| |
| |
| |
Hoofdstuk V
De taak van de aanvoerder
Een speciaal hoofdstuk over de aanvoerder en diens belangrijke taak lijkt zeker op zijn plaats.
Inderdaad, een belangrijke taak!
Een taak, die waarlijk niet beperkt moet blijven tot het kennismaken met de scheidsrechter, het opgooien (tossen) voor de aanvang en het bedanken van de fluitist na afloop.
Om hier even bij stil te blijven staan: de aanvoerder dient natuurlijk de eerste beginselen van de burgerlijke beleefdheid in acht te nemen. Zodra de spelers op het veld staan, is hij de vertegenwoordiger van zijn club geworden en men mag van hem dus verlangen, dat hij een zekere hoffelijkheid jegens scheidsrechter en tegenstanders in acht neemt. Dat geldt niet alleen bij de aanvang, maar ook tijdens de wedstrijd, zelfs als de gemoederen verhit zouden raken. En het geldt ook voor het einde van de strijd, want hoezeer de aanvoerder in zijn hart er ook van overtuigd zou mogen zijn, dat de scheidsrechter fouten gemaakt heeft, dan zal dat hem zeker niet mogen verhinderen de gebruikelijke dank voor de leiding over te brengen.
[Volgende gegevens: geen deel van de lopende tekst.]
/-- R113, R109: KEYSET within the range writes the subkeys, R_ACT and KEYED and completes; beyond it E_ROUNDS; it writes
nothing else, the key words among it; with the rule's example (default P and Q, log 2). -/
def Obligations.KeysetLoadsExpansion : Prop :=
  decode 0x00000001#32 = .ok .keyset ∧
  (∀ s : State, s.rounds.toNat ≤ s.params.rMax → exec .keyset s =
    .next { s with
      subkeyRam := keySchedule s.params.pMagic s.params.qMagic s.key s.rounds.toNat ++
        s.subkeyRam.drop (2 * (s.rounds.toNat + 1))
      rAct := s.rounds.toNat
      status := { s.status with keyed := true, errcode := 0x0#4, done := true }
      pend := none }) ∧
  (∀ s : State, s.params.rMax < s.rounds.toNat → exec .keyset s =
    .next { s with status := { s.status with errcode := 0x3#4, done := true }, pend := none }) ∧
  (∀ s : State, s.params = Config.defaults → s.key = ⟨0#32, 0#32, 0#32, 0#32⟩ → s.rounds = 1#32 →
    ∃ t : State, exec .keyset s = .next t ∧
    regValue (.subkey 0) t = 0x0970A4A7#32 ∧ regValue (.subkey 1) t = 0x72B5661F#32 ∧
    regValue (.subkey 2) t = 0x7939B522#32 ∧ regValue (.subkey 3) t = 0xD7BA7E35#32 ∧
    regValue (.subkey 4) t = 0#32)

/-- R115, R175: KEYSET with ROUNDS > R_MAX raises E_ROUNDS and changes nothing else, so the previous keying stays usable:
the subkey window reads as before, and ENCRYPT and DECRYPT give what they gave. -/
def Obligations.KeysetRefusesLargeRounds : Prop :=
  ∀ s : State, s.params.rMax < s.rounds.toNat → ∃ t : State, exec .keyset s = .next t ∧
    t = { s with status := { s.status with errcode := 0x3#4, done := true }, pend := none } ∧
    (∀ m, regValue (.subkey m) t = regValue (.subkey m) s) ∧
    (∀ i ∈ [Instr.encrypt, Instr.decrypt], exec i t = exec i s)

/-- R116, R108: after a successful KEYSET the observable keying depends only on the key words and ROUNDS it read (on one
block, that is with the same parameters); later writes of KEY0 to KEY3 or ROUNDS change nothing of it; the search unit's
state is not affected. -/
def Obligations.RekeyForgetsOldKeying : Prop :=
  (∀ s t : State, s.params = t.params → s.key = t.key → s.rounds = t.rounds →
    s.rounds.toNat ≤ s.params.rMax →
    ∃ s' t' : State, exec .keyset s = .next s' ∧ exec .keyset t = .next t' ∧
      s'.rAct = t'.rAct ∧ s'.status.keyed = true ∧ t'.status.keyed = true ∧
      (∀ m, regValue (.subkey m) s' = regValue (.subkey m) t') ∧
      (∀ blk, encryptBlock (subkeyWord s') s'.rAct blk = encryptBlock (subkeyWord t') t'.rAct blk ∧
        decryptBlock (subkeyWord s') s'.rAct blk = decryptBlock (subkeyWord t') t'.rAct blk) ∧
      s'.surv = s.surv ∧ s'.survCount = s.survCount ∧ s'.res = s.res ∧
      s'.status.sphase = s.status.sphase ∧ s'.status.sovf = s.status.sovf ∧
      s'.status.resolved = s.status.resolved) ∧
  (∀ (s : State) (r : Reg) (v : Word), r ∈ [Reg.key0, .key1, .key2, .key3, .rounds] →
    (busWrite (regOffset r) v s).subkeyRam = s.subkeyRam ∧ (busWrite (regOffset r) v s).rAct = s.rAct ∧
    (busWrite (regOffset r) v s).status.keyed = s.status.keyed)

/-- R114: KEYSET leaves the words from T on; they read 0 in the SUBKEY window; ENCRYPT and DECRYPT give the same whatever
they hold. -/
def Obligations.SubkeyWordsBeyondKeyingUnread : Prop :=
  (∀ s : State, s.rounds.toNat ≤ s.params.rMax → ∃ t : State, exec .keyset s = .next t ∧
    ∀ m, 2 * (s.rounds.toNat + 1) ≤ m → subkeyWord t m = subkeyWord s m) ∧
  (∀ (s : State) (m : Nat), tAct s ≤ m → regValue (.subkey m) s = 0#32) ∧
  (∀ (s t : State) (ram : List Word) (i : Instr), i ∈ [Instr.encrypt, Instr.decrypt] →
    (∀ m, m < tAct s → ram.getD m 0#32 = subkeyWord s m) → exec i s = .next t →
    exec i { s with subkeyRam := ram } = .next { t with subkeyRam := ram })

/-- R117: ENCRYPT, keyed and not keyed; twice in a row it gives the same DOUT; with the rule's example. -/
def Obligations.EncryptWritesDout : Prop :=
  decode 0x00000002#32 = .ok .encrypt ∧
  (∀ s : State, s.status.keyed = true → exec .encrypt s =
    .next { s with
      dout := encryptBlock (subkeyWord s) s.rAct s.din
      status := { s.status with errcode := 0x0#4, done := true }
      pend := none }) ∧
  (∀ s : State, s.status.keyed = false → exec .encrypt s =
    .next { s with status := { s.status with errcode := 0x2#4, done := true }, pend := none }) ∧
  (∀ s t u : State, exec .encrypt s = .next t → exec .encrypt t = .next u → u.dout = t.dout) ∧
  (∀ s : State, s.status.keyed = true → s.rAct = 1 → subkeyWord s 0 = 0x0970A4A7#32 →
    subkeyWord s 1 = 0x72B5661F#32 → subkeyWord s 2 = 0x7939B522#32 → subkeyWord s 3 = 0xD7BA7E35#32 →
    s.din = ⟨0#32, 0#32⟩ →
    ∃ t : State, exec .encrypt s = .next t ∧ t.dout = ⟨0xB71C967E#32, 0x4924FA4D#32⟩)

/-- R118: DECRYPT, keyed and not keyed; with the rule's two examples. -/
def Obligations.DecryptWritesDout : Prop :=
  decode 0x00000003#32 = .ok .decrypt ∧
  (∀ s : State, s.status.keyed = true → exec .decrypt s =
    .next { s with
      dout := decryptBlock (subkeyWord s) s.rAct s.din
      status := { s.status with errcode := 0x0#4, done := true }
      pend := none }) ∧
  (∀ s : State, s.status.keyed = false → exec .decrypt s =
    .next { s with status := { s.status with errcode := 0x2#4, done := true }, pend := none }) ∧
  (∀ s : State, s.status.keyed = true → s.rAct = 1 → subkeyWord s 0 = 0x0970A4A7#32 →
    subkeyWord s 1 = 0x72B5661F#32 → subkeyWord s 2 = 0x7939B522#32 → subkeyWord s 3 = 0xD7BA7E35#32 →
    ∃ t : State, exec .decrypt s = .next t ∧
      (s.din = ⟨0xB71C967E#32, 0x4924FA4D#32⟩ → t.dout = ⟨0#32, 0#32⟩) ∧
      (s.din = ⟨0#32, 0#32⟩ → t.dout = ⟨0x6A24B45B#32, 0xB5901BAC#32⟩))

/-- R119, R174: ENCRYPT and DECRYPT with KEYED = 0 raise E_NOT_KEYED and change nothing else; DOUT keeps its value. -/
def Obligations.UnkeyedCipherRefused : Prop :=
  ∀ (s : State) (i : Instr), i ∈ [Instr.encrypt, Instr.decrypt] → s.status.keyed = false →
    exec i s = .next { s with status := { s.status with errcode := 0x2#4, done := true }, pend := none }

/-- The round trip on the block itself (40_cipher.md R112, 20_memory.md R65): ENCRYPT, its output written to DIN by two
word writes, then DECRYPT gives the input back; and the other way round. -/
def Obligations.DecryptCommandUndoesEncrypt : Prop :=
  ∀ s : State, s.status.keyed = true →
    (∃ t u : State, exec .encrypt s = .next t ∧
      exec .decrypt (busWrite 0x034 t.dout.b (busWrite 0x030 t.dout.a t)) = .next u ∧
      u.dout = s.din ∧ u.status.errcode = 0x0#4) ∧
    (∃ t u : State, exec .decrypt s = .next t ∧
      exec .encrypt (busWrite 0x034 t.dout.b (busWrite 0x030 t.dout.a t)) = .next u ∧
      u.dout = s.din ∧ u.status.errcode = 0x0#4)

/-! ## Subkey search -/

/-- The identities of 41_search.md R130 to R133: on a pair of one one-round keying, the candidate equations at the true
subkeys give the true paired subkeys. -/
def Obligations.CandidatesRecoverSubkeys : Prop :=
  ∀ (s0 s1 s2 s3 : Word) (q : Pair), PairOf s0 s1 s2 s3 q →
    q.c.a = rotl ((q.p.a + s0) ^^^ (q.p.b + s1)) (q.p.b + s1) + s2 ∧
    q.c.b = rotl ((q.p.b + s1) ^^^ q.c.a) q.c.a + s3 ∧
    bmid q s3 = q.p.b + s1 ∧ cand1 q s3 = s1 ∧ cand2 q s3 s2 = s0

/-- The attack's phase 1 is sound (41_search.md R133, R135, R136): with pairs of one keying, the true S3 survives the
sweep and the filter with its true S1, neither ends E_INCONCLUSIVE, and a resolution gives the true words. -/
def Obligations.TrueS3SurvivesPhase1 : Prop :=
  ∀ (s0 s1 s2 s3 : Word) (s : State), s.params.Legal → PairOf s0 s1 s2 s3 s.pair1 →
    (PairOf s0 s1 s2 s3 s.pair2 → ∃ t : State, exec .search1 s = .next t ∧
      s3 ∈ agreeing (cand1 s.pair1) (cand1 s.pair2) ∧
      t.survCount ≠ 0#32 ∧ t.status.errcode ≠ 0x4#4 ∧
      (t.status.sovf = false → ⟨s3, s1⟩ ∈ validSurvivors t) ∧
      (t.status.resolved = true → t.res.s3 = s3 ∧ t.res.s1 = s1)) ∧
    (PairOf s0 s1 s2 s3 s.pair3 → s.status.sphase = 1#2 → s.status.sovf = false →
      (∃ e ∈ validSurvivors s, e.cand = s3) → ∃ t : State, exec .filter1 s = .next t ∧
      ⟨s3, s1⟩ ∈ validSurvivors t ∧ t.status.errcode ≠ 0x4#4 ∧
      (t.status.resolved = true → t.res.s3 = s3 ∧ t.res.s1 = s1))

/-- The attack's phase 2 is sound (41_search.md R133, R137, R138), once RES_S3 holds the true S3. -/
def Obligations.TrueS2SurvivesPhase2 : Prop :=
  ∀ (s0 s1 s2 s3 : Word) (s : State), s.params.Legal → PairOf s0 s1 s2 s3 s.pair1 → s.res.s3 = s3 →
    (PairOf s0 s1 s2 s3 s.pair2 → ∃ t : State, exec .search2 s = .next t ∧
      s2 ∈ agreeing (cand2 s.pair1 s3) (cand2 s.pair2 s3) ∧
      t.survCount ≠ 0#32 ∧ t.status.errcode ≠ 0x4#4 ∧
      (t.status.sovf = false → ⟨s2, s0⟩ ∈ validSurvivors t) ∧
      (t.status.resolved = true → t.res.s2 = s2 ∧ t.res.s0 = s0)) ∧
    (PairOf s0 s1 s2 s3 s.pair3 → s.status.sphase = 2#2 → s.status.sovf = false →
      (∃ e ∈ validSurvivors s, e.cand = s2) → ∃ t : State, exec .filter2 s = .next t ∧
      ⟨s2, s0⟩ ∈ validSurvivors t ∧ t.status.errcode ≠ 0x4#4 ∧
      (t.status.resolved = true → t.res.s2 = s2 ∧ t.res.s0 = s0))

/-- R139: a sweep counts every one of the 2^32 words on which the two functions agree, and keeps the first `cap` of them
in ascending order with the value there; the count is 2^32 where they agree everywhere and 0 where they agree nowhere. -/
def Obligations.SweepCountsAllWords : Prop :=
  ∀ (cap : Nat) (f1 f2 : Word → Word),
    (sweep cap f1 f2).count = (agreeing f1 f2).length ∧
    (sweep cap f1 f2).list = ((agreeing f1 f2).take cap).map (fun k => ⟨k, f1 k⟩) ∧
    (sweep cap f1 f2).count ≤ 2 ^ 32 ∧
    ((∀ k, f1 k = f2 k) → (sweep cap f1 f2).count = 2 ^ 32) ∧
    ((∀ k, f1 k ≠ f2 k) → (sweep cap f1 f2).count = 0)

/-- R140, R143: a refilter keeps, in list order, the candidates on which g1 and g3 agree, with the paired word recomputed
by g1; where the stored paired words already are g1's, it is a sub-list; the candidates of a sweep that keeps `cap` are distinct
and at most `cap`, and those of a refilter stay distinct. -/
def Obligations.RefilterKeepsAgreeingCandidates : Prop :=
  ∀ (cap : Nat) (g1 g3 : Word → Word) (l : List Survivor),
    refilter g1 g3 l =
      (l.filter fun e => decide (g1 e.cand = g3 e.cand)).map (fun e => ⟨e.cand, g1 e.cand⟩) ∧
    ((∀ e ∈ l, e.paired = g1 e.cand) →
      refilter g1 g3 l = l.filter fun e => decide (g1 e.cand = g3 e.cand)) ∧
    ((l.map Survivor.cand).Nodup → ((refilter g1 g3 l).map Survivor.cand).Nodup) ∧
    ((sweep cap g1 g3).list.map Survivor.cand).Nodup ∧
    (sweep cap g1 g3).list.length ≤ cap

/-- SEARCH1 and SEARCH2 (41_search.md section 3, R135, R137, with R139, R141, R142): the whole next state, from the words
on which the candidates of pairs 1 and 2 agree. -/
def Obligations.SearchCommitsSweep : Prop :=
  decode 0x00000010#32 = .ok .search1 ∧ decode 0x00000012#32 = .ok .search2 ∧
  ∀ s : State, s.params.Legal →
    (let hits := agreeing (cand1 s.pair1) (cand1 s.pair2)
     let kept := (hits.take s.params.survMax).map fun k => (⟨k, cand1 s.pair1 k⟩ : Survivor)
     exec .search1 s = .next { s with
       survCount := BitVec.ofNat 32 (min hits.length 0xFFFFFFFF)
       surv := kept ++ s.surv.drop kept.length
       res := if hits.length = 1 then
           { s.res with s3 := hits.headD 0#32, s1 := cand1 s.pair1 (hits.headD 0#32) } else s.res
       status :=
         { s.status with
           sphase := 1#2
           sovf := decide (s.params.survMax < hits.length)
           resolved := decide (hits.length = 1)
           errcode :=
             if hits.length = 0 then 0x4#4 else if s.params.survMax < hits.length then 0x6#4 else 0x0#4
           done := true }
       pend := none }) ∧
    (let hits := agreeing (cand2 s.pair1 s.res.s3) (cand2 s.pair2 s.res.s3)
     let kept := (hits.take s.params.survMax).map fun k => (⟨k, cand2 s.pair1 s.res.s3 k⟩ : Survivor)
     exec .search2 s = .next { s with
       survCount := BitVec.ofNat 32 (min hits.length 0xFFFFFFFF)
       surv := kept ++ s.surv.drop kept.length
       res := if hits.length = 1 then
           { s.res with s2 := hits.headD 0#32, s0 := cand2 s.pair1 s.res.s3 (hits.headD 0#32) } else s.res
       status :=
         { s.status with
           sphase := 2#2
           sovf := decide (s.params.survMax < hits.length)
           resolved := decide (hits.length = 1)
           errcode :=
             if hits.length = 0 then 0x4#4 else if s.params.survMax < hits.length then 0x6#4 else 0x0#4
           done := true }
       pend := none })

/-- FILTER1 and FILTER2 where their preconditions hold (41_search.md section 3, R136, R138, with R140 to R142): the whole
next state, from the valid survivors on which the candidates of pairs 1 and 3 agree. -/
def Obligations.FilterCommitsRefilter : Prop :=
  decode 0x00000011#32 = .ok .filter1 ∧ decode 0x00000013#32 = .ok .filter2 ∧
  (∀ s : State, s.status.sphase = 1#2 → s.status.sovf = false →
    let left := (validSurvivors s).filter fun e => decide (cand1 s.pair1 e.cand = cand1 s.pair3 e.cand)
    let kept := left.map fun e => (⟨e.cand, cand1 s.pair1 e.cand⟩ : Survivor)
    exec .filter1 s = .next { s with
      survCount := BitVec.ofNat 32 kept.length
      surv := kept ++ s.surv.drop kept.length
      res := match kept with
        | [e] => { s.res with s3 := e.cand, s1 := e.paired }
        | _ => s.res
      status :=
        { s.status with
          resolved := decide (kept.length = 1)
          errcode := if kept.length = 0 then 0x4#4 else if 1 < kept.length then 0x5#4 else 0x0#4
          done := true }
      pend := none }) ∧
  (∀ s : State, s.status.sphase = 2#2 → s.status.sovf = false →
    let left := (validSurvivors s).filter fun e =>
      decide (cand2 s.pair1 s.res.s3 e.cand = cand2 s.pair3 s.res.s3 e.cand)
    let kept := left.map fun e => (⟨e.cand, cand2 s.pair1 s.res.s3 e.cand⟩ : Survivor)
    exec .filter2 s = .next { s with
      survCount := BitVec.ofNat 32 kept.length
      surv := kept ++ s.surv.drop kept.length
      res := match kept with
        | [e] => { s.res with s2 := e.cand, s0 := e.paired }
        | _ => s.res
      status :=
        { s.status with
          resolved := decide (kept.length = 1)
          errcode := if kept.length = 0 then 0x4#4 else if 1 < kept.length then 0x5#4 else 0x0#4
          done := true }
      pend := none })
Meer dan welke andere speler ook behoort de aanvoerder doorkneed te zijn in de kennis van de spelregels. Hij toch is degene, die - in beleefde bewoordingen - de scheidsrechter een opmerking mag maken als naar zijn mening een verkeerde beslissing genomen is en dat zal hij zich alleen maar kunnen veroorloven als hij de regels van het spel volkomen onder de knie heeft. Deze kennis stelt hem ook in staat eventueel na afloop van de wedstrijd protest aan te tekenen tegen een verkeerde toepassing van de spelregels, waarbij hem uiteraard bekend moet zijn, dat een protest tegen een verkeerde waarneming van de scheidsrechter geen succes kan opleveren en dat dit dus weggegooid geld voor zijn vereniging betekent. Een verworpen protest brengt immers met zich mee, dat de vereniging haar aandeel
| |
| |
moet betalen in de kosten van de Protestcommissie, wat een vrij hoog bedrag kan betekenen.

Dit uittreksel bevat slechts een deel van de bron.